After three additional days, the surface of the sporangium is starting to seriously deteriorate, exposing even more brown spores.
In just an additional 3 days, the surface of the sporangium is almost completely gone, and many of the spores have been washed or blown away. Now the spores will germinate and produce single celled amoeba-like cells that crawl around. These cells are the functional equivalent of human egg and sperm cells. These amoeba-like cells will find and fuse with a compatible amoeba-like cell. Then this fused cell will grow to become a new plasmodium, restarting the cycle.
The photo below gives you an idea of what the interior of this slime mold sporangia contains.
While observing the above slime mold, I noticed some insects on its surface. As I approached quite close to take photos, the insects boldly maintained their positions. I sent this picture to Josh Vlach, an entomologist with the Oregon Department of Agriculture. He indicated this insect “looks like a Mycetophilidae possibly a species of Mycetophila”. Mycetophilidae is a family of insects, while the Mycetophila is a genus within that family. The common name for this group of insects is “fungus gnats.” This type of insects oftentimes lay their eggs in either mushrooms or slime molds. The developing larvae eat the mushroom or slime mold. One of these insects appears in the picture below.
Are there other kinds of slime mold at TCSNA?
Yes, I’ve spotted several other kinds of slime molds at Tryon Creek. Below is an example of a slime mold in an advanced stage of spore production. It was on the side of a downed log just off the Old Main Trail. The cluster of spore producing bodies seem to be resting on a thin sheet of shiny material that looks like dried slug slime. The entire cluster is 9 inches horizontally, and 6-1/2 inches vertically. The thickness of these spore clusters is less than 1 inch. When touched, they easily broke into a dark brown powder. These appear to be the species Tubifera ferruginosa, the red raspberry slime mold. In a younger stage, which I clearly missed, they are bright red.
In the close-up below, you can see more detail of the structure of this slime mold.
Next is the dog vomit slime mold. (I don’t name ‘em, I just report ‘em!) For once, you might like the Latin name better – Fuligo septica. Below is the sporangium of this colorful slime mold, which I found on a fallen log next to the Middle Creek Trail. The outer covering of the sporangium is just starting to break apart, revealing the brown spore bearing parts of the slime mold. On the moss just below the sporangium, you can see a few remnants of plasmodial strands that didn’t quite make it into the sporangium.

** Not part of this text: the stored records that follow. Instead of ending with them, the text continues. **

-- ==== Sys2Proof/Machine/Keypad.lean ====
section
/-! DEFINITION. The keypad skips (spec/43_keypad.md R220 to R222). -/

namespace Sys2Proof.Machine

/-- Ex9E (R220). -/
def execSkp (x : Nibble) (s : State) : Result State :=
  andThen (keyIndex s (s.reg x)) fun k => .next (s.skipIf (s.keyDown k))

/-- ExA1 (R221). -/
def execSknp (x : Nibble) (s : State) : Result State :=
  andThen (keyIndex s (s.reg x)) fun k => .next (s.skipIf !(s.keyDown k))

end Sys2Proof.Machine
end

Below is a close-up of the surface of the dog vomit slime mold. It is substantially different in both color and texture from the first slime mold pictured in this note.
Slime molds are an amazingly diverse group of organisms, and the next species testifies to that. The photo below appears to be a slime mold in the genus Trichia. The plasmodium, the white slimy part, and the sporangia, the orange balls on a stalk, coexist. The orange blobs bear the spores for this slime mold.

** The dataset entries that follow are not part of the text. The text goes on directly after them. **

-- ==== Sys2Proof/Decode.lean ====
section
/-! DEFINITION. The decoder, the encoder and the opcode map (spec/30_encoding.md R80 to R91). Every
pattern but that of Dxyn is general knowledge by the spec's own mark: PRESUMED (log 3), unsafe for
hardware with another assignment. -/

namespace Sys2Proof

/-! ### Fields of a word (R8, R81) -/

/-- The opcode class, bits 15 to 12. -/
def opClass (w : Word) : Nibble := w.extractLsb' 12 4

/-- `x`, bits 11 to 8. -/
def fieldX (w : Word) : Nibble := w.extractLsb' 8 4

/-- `y`, bits 7 to 4. -/
def fieldY (w : Word) : Nibble := w.extractLsb' 4 4

/-- `n`, bits 3 to 0. -/
def fieldN (w : Word) : Nibble := w.extractLsb' 0 4

/-- `kk`, bits 7 to 0. -/
def fieldKK (w : Word) : Byte := w.extractLsb' 0 8

/-- `nnn`, bits 11 to 0. -/
def fieldNNN (w : Word) : Addr := w.extractLsb' 0 12

/-! ### Decoding -/

/-- Why no instruction is read. -/
inductive Reject where
  /-- The word matches no row of the map (R86). -/
  | undefinedWord (w : Word)
  /-- Fewer than two bytes (R80). -/
  | truncated
deriving DecidableEq, Repr

/-- Class 0 selects on the low 12 bits (R85). -/
def decodeClass0 (w : Word) : Instr :=
  if fieldNNN w = 0x0E0 then .cls
  else if fieldNNN w = 0x0EE then .ret
  else .sys (fieldNNN w)

/-- Class 8 selects on bits 3 to 0 (R85). -/
def decodeClass8 (w : Word) : Except Reject Instr :=
  match (fieldN w).toNat with
  | 0x0 => .ok (.ldReg (fieldX w) (fieldY w))
  | 0x1 => .ok (.orReg (fieldX w) (fieldY w))
  | 0x2 => .ok (.andReg (fieldX w) (fieldY w))
  | 0x3 => .ok (.xorReg (fieldX w) (fieldY w))
  | 0x4 => .ok (.addReg (fieldX w) (fieldY w))
  | 0x5 => .ok (.sub (fieldX w) (fieldY w))
  | 0x6 => .ok (.shr (fieldX w) (fieldY w))
  | 0x7 => .ok (.subn (fieldX w) (fieldY w))
  | 0xE => .ok (.shl (fieldX w) (fieldY w))
  | _ => .error (.undefinedWord w)

/-- Class E selects on bits 7 to 0 (R85). -/
def decodeClassE (w : Word) : Except Reject Instr :=
  match (fieldKK w).toNat with
  | 0x9E => .ok (.skp (fieldX w))
  | 0xA1 => .ok (.sknp (fieldX w))
  | _ => .error (.undefinedWord w)

/-- Class F selects on bits 7 to 0 (R85). -/
def decodeClassF (w : Word) : Except Reject Instr :=
  match (fieldKK w).toNat with
  | 0x07 => .ok (.ldVxDt (fieldX w))
  | 0x0A => .ok (.ldVxK (fieldX w))
  | 0x15 => .ok (.ldDtVx (fieldX w))
  | 0x18 => .ok (.ldStVx (fieldX w))
  | 0x1E => .ok (.addI (fieldX w))
  | 0x29 => .ok (.ldF (fieldX w))
  | 0x33 => .ok (.ldB (fieldX w))
  | 0x55 => .ok (.dump (fieldX w))
  | 0x65 => .ok (.load (fieldX w))
  | _ => .error (.undefinedWord w)

/-- The instruction a word spells: classify by the top nibble, then by the class's second
selector (R83, R85). Decoding is strict: every fixed bit must match. -/
def decode (w : Word) : Except Reject Instr :=
  match (opClass w).toNat with
  | 0x0 => .ok (decodeClass0 w)
  | 0x1 => .ok (.jp (fieldNNN w))
  | 0x2 => .ok (.call (fieldNNN w))
  | 0x3 => .ok (.seImm (fieldX w) (fieldKK w))
  | 0x4 => .ok (.sneImm (fieldX w) (fieldKK w))
  | 0x5 => if fieldN w = 0 then .ok (.seReg (fieldX w) (fieldY w)) else .error (.undefinedWord w)
  | 0x6 => .ok (.ldImm (fieldX w) (fieldKK w))
  | 0x7 => .ok (.addImm (fieldX w) (fieldKK w))
  | 0x8 => decodeClass8 w
  | 0x9 => if fieldN w = 0 then .ok (.sneReg (fieldX w) (fieldY w)) else .error (.undefinedWord w)
  | 0xA => .ok (.ldI (fieldNNN w))
  | 0xB => .ok (.jpV0 (fieldNNN w))
  | 0xC => .ok (.rnd (fieldX w) (fieldKK w))
  | 0xD => .ok (.drw (fieldX w) (fieldY w) (fieldN w))
  | 0xE => decodeClassE w
  | _ => decodeClassF w

/-- The word of two bytes, the one at the lower address in bits 15 to 8 (R80). -/
def wordOfBytes (hi lo : Byte) : Word := hi ++ lo

/-- The instruction at the head of a list of bytes, and the bytes after it (R80, R91). -/
def decodeBytes : List Byte → Except Reject (Instr × List Byte)
  | hi :: lo :: rest =>
    match decode (wordOfBytes hi lo) with
    | .ok ins => .ok (ins, rest)
    | .error e => .error e
  | [_] => .error .truncated
  | [] => .error .truncated

/-! ### Encoding -/

/-- Format F-ADDR (R81). -/
def encAddr (c : Nibble) (nnn : Addr) : Word := c ++ nnn

/-- Format F-RK. -/
def encRK (c x : Nibble) (kk : Byte) : Word := (c ++ x) ++ kk

/-- Formats F-RRF and F-RRN. -/
def encRRN (c x y n : Nibble) : Word := (c ++ x) ++ (y ++ n)

/-- The word that spells an instruction: its pattern with the fields filled in (R84, R90). -/
def encode : Instr → Word
  | .cls => 0x00E0
  | .ret => 0x00EE
  | .jp nnn => encAddr 0x1 nnn
  | .call nnn => encAddr 0x2 nnn
  | .seImm x kk => encRK 0x3 x kk
  | .sneImm x kk => encRK 0x4 x kk
  | .seReg x y => encRRN 0x5 x y 0x0
  | .sneReg x y => encRRN 0x9 x y 0x0
  | .ldImm x kk => encRK 0x6 x kk
  | .addImm x kk => encRK 0x7 x kk
  | .ldReg x y => encRRN 0x8 x y 0x0
  | .orReg x y => encRRN 0x8 x y 0x1
  | .andReg x y => encRRN 0x8 x y 0x2
  | .xorReg x y => encRRN 0x8 x y 0x3
  | .addReg x y => encRRN 0x8 x y 0x4
  | .sub x y => encRRN 0x8 x y 0x5
  | .shr x y => encRRN 0x8 x y 0x6
  | .subn x y => encRRN 0x8 x y 0x7
  | .shl x y => encRRN 0x8 x y 0xE
  | .ldI nnn => encAddr 0xA nnn
  | .addI x => encRK 0xF x 0x1E
  | .ldF x => encRK 0xF x 0x29
  | .ldB x => encRK 0xF x 0x33
  | .dump x => encRK 0xF x 0x55
  | .load x => encRK 0xF x 0x65
  | .rnd x kk => encRK 0xC x kk
  | .ldVxDt x => encRK 0xF x 0x07
  | .ldDtVx x => encRK 0xF x 0x15
  | .ldStVx x => encRK 0xF x 0x18
  | .skp x => encRK 0xE x 0x9E
  | .sknp x => encRK 0xE x 0xA1
  | .drw x y n => encRRN 0xD x y n
  | .sys nnn => encAddr 0x0 nnn
  | .jpV0 nnn => encAddr 0xB nnn
  | .ldVxK x => encRK 0xF x 0x0A

/-! ### The opcode map (R84) -/

/-- One row of R84: a word spells its instruction when `w AND mask = pattern` (R83). -/
structure OpcodeRow where
  pattern : Word
  mask : Word
  mnemonic : String
deriving DecidableEq, Repr

/-- Whether a word matches a row. -/
def OpcodeRow.matched (row : OpcodeRow) (w : Word) : Bool := w &&& row.mask == row.pattern

/-- Rows 1 to 19. -/
def opcodeRowsA : List OpcodeRow :=
  [⟨0x00E0, 0xFFFF, "CLS"⟩, ⟨0x00EE, 0xFFFF, "RET"⟩, ⟨0x1000, 0xF000, "JP_nnn"⟩,
    ⟨0x2000, 0xF000, "CALL_nnn"⟩, ⟨0x3000, 0xF000, "SE_Vx__kk"⟩, ⟨0x4000, 0xF000, "SNE_Vx__kk"⟩,
    ⟨0x5000, 0xF00F, "SE_Vx__Vy"⟩, ⟨0x9000, 0xF00F, "SNE_Vx__Vy"⟩, ⟨0x6000, 0xF000, "LD_Vx__kk"⟩,
    ⟨0x7000, 0xF000, "ADD_Vx__kk"⟩, ⟨0x8000, 0xF00F, "LD_Vx__Vy"⟩, ⟨0x8001, 0xF00F, "OR_Vx__Vy"⟩,
    ⟨0x8002, 0xF00F, "AND_Vx__Vy"⟩, ⟨0x8003, 0xF00F, "XOR_Vx__Vy"⟩, ⟨0x8004, 0xF00F, "ADD_Vx__Vy"⟩,
    ⟨0x8005, 0xF00F, "SUB_Vx__Vy"⟩, ⟨0x8006, 0xF00F, "SHR_Vx"⟩, ⟨0x8007, 0xF00F, "SUBN_Vx__Vy"⟩,
    ⟨0x800E, 0xF00F, "SHL_Vx"⟩]

/-- Rows 20 to 35. -/
def opcodeRowsB : List OpcodeRow :=
  [⟨0xA000, 0xF000, "LD_I__nnn"⟩, ⟨0xF01E, 0xF0FF, "ADD_I__Vx"⟩, ⟨0xF029, 0xF0FF, "LD_F__Vx"⟩,
    ⟨0xF033, 0xF0FF, "LD_B__Vx"⟩, ⟨0xF055, 0xF0FF, "LD__I___Vx"⟩, ⟨0xF065, 0xF0FF, "LD_Vx___I"⟩,
    ⟨0xC000, 0xF000, "RND_Vx__kk"⟩, ⟨0xF007, 0xF0FF, "LD_Vx__DT"⟩, ⟨0xF015, 0xF0FF, "LD_DT__Vx"⟩,
    ⟨0xF018, 0xF0FF, "LD_ST__Vx"⟩, ⟨0xE09E, 0xF0FF, "SKP_Vx"⟩, ⟨0xE0A1, 0xF0FF, "SKNP_Vx"⟩,
    ⟨0xD000, 0xF000, "DRW_Vx__Vy__n"⟩, ⟨0x0000, 0xF000, "SYS_nnn"⟩, ⟨0xB000, 0xF000, "JP_V0__nnn"⟩,
    ⟨0xF00A, 0xF0FF, "LD_Vx__K"⟩]

/-- The opcode map, in the order of R84. Row 33 (SYS) matches class 0 only after rows 1 and 2 have
failed to match; no other two rows overlap. -/
def opcodeTable : List OpcodeRow := opcodeRowsA ++ opcodeRowsB

/-- The place of an instruction's row in `opcodeTable`, counted from 0. -/
def Instr.rowIndex : Instr → Nat
  | .cls => 0
  | .ret => 1
  | .jp _ => 2
  | .call _ => 3
  | .seImm _ _ => 4
  | .sneImm _ _ => 5
  | .seReg _ _ => 6
  | .sneReg _ _ => 7
  | .ldImm _ _ => 8
  | .addImm _ _ => 9
  | .ldReg _ _ => 10
  | .orReg _ _ => 11
  | .andReg _ _ => 12
  | .xorReg _ _ => 13
  | .addReg _ _ => 14
  | .sub _ _ => 15
  | .shr _ _ => 16
  | .subn _ _ => 17
  | .shl _ _ => 18
  | .ldI _ => 19
  | .addI _ => 20
  | .ldF _ => 21
  | .ldB _ => 22
  | .dump _ => 23
  | .load _ => 24
  | .rnd _ _ => 25
  | .ldVxDt _ => 26
  | .ldDtVx _ => 27
  | .ldStVx _ => 28
  | .skp _ => 29
  | .sknp _ => 30
  | .drw _ _ _ => 31
  | .sys _ => 32
  | .jpV0 _ => 33
  | .ldVxK _ => 34

/-! ### The opcode table's own numbering of an instruction's bits -/

/-- The bytes of an instruction whose bits are `w`, as memory holds them (R56): the instruction is
one 16-bit word, its high byte at the lower address. Bits from `nbits` on are 0. -/
def tableBytes (nbits w : Nat) : List Byte :=
  let v := w % 2 ^ nbits
  [BitVec.ofNat 8 (v / 256), BitVec.ofNat 8 v]

/-- The instruction the decoder reads from an instruction whose bits are `w`, numbered as
spec/opcode_table.json numbers them. -/
def decodeTableWord (nbits w : Nat) : Option Instr :=
  match decodeBytes (tableBytes nbits w) with
  | .ok (ins, _) => some ins
  | .error _ => none

end Sys2Proof
end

Not only are the sporangia of this species dramatically different in appearance, they also differ in size. The next photo compares the sporangia to my thumbnail.
So what’s the lesson here?
The slime molds really are the weirdos of the forest, and trust me, this note only scratches the surface of that weirdness. They remind us that there are many ways to be successful. The slime molds eat the bacteria, and the larvae of the gnat fly eat the slime molds, and many things eat the gnat files. Every creature in creation is linked together, and we would be wise to remember that.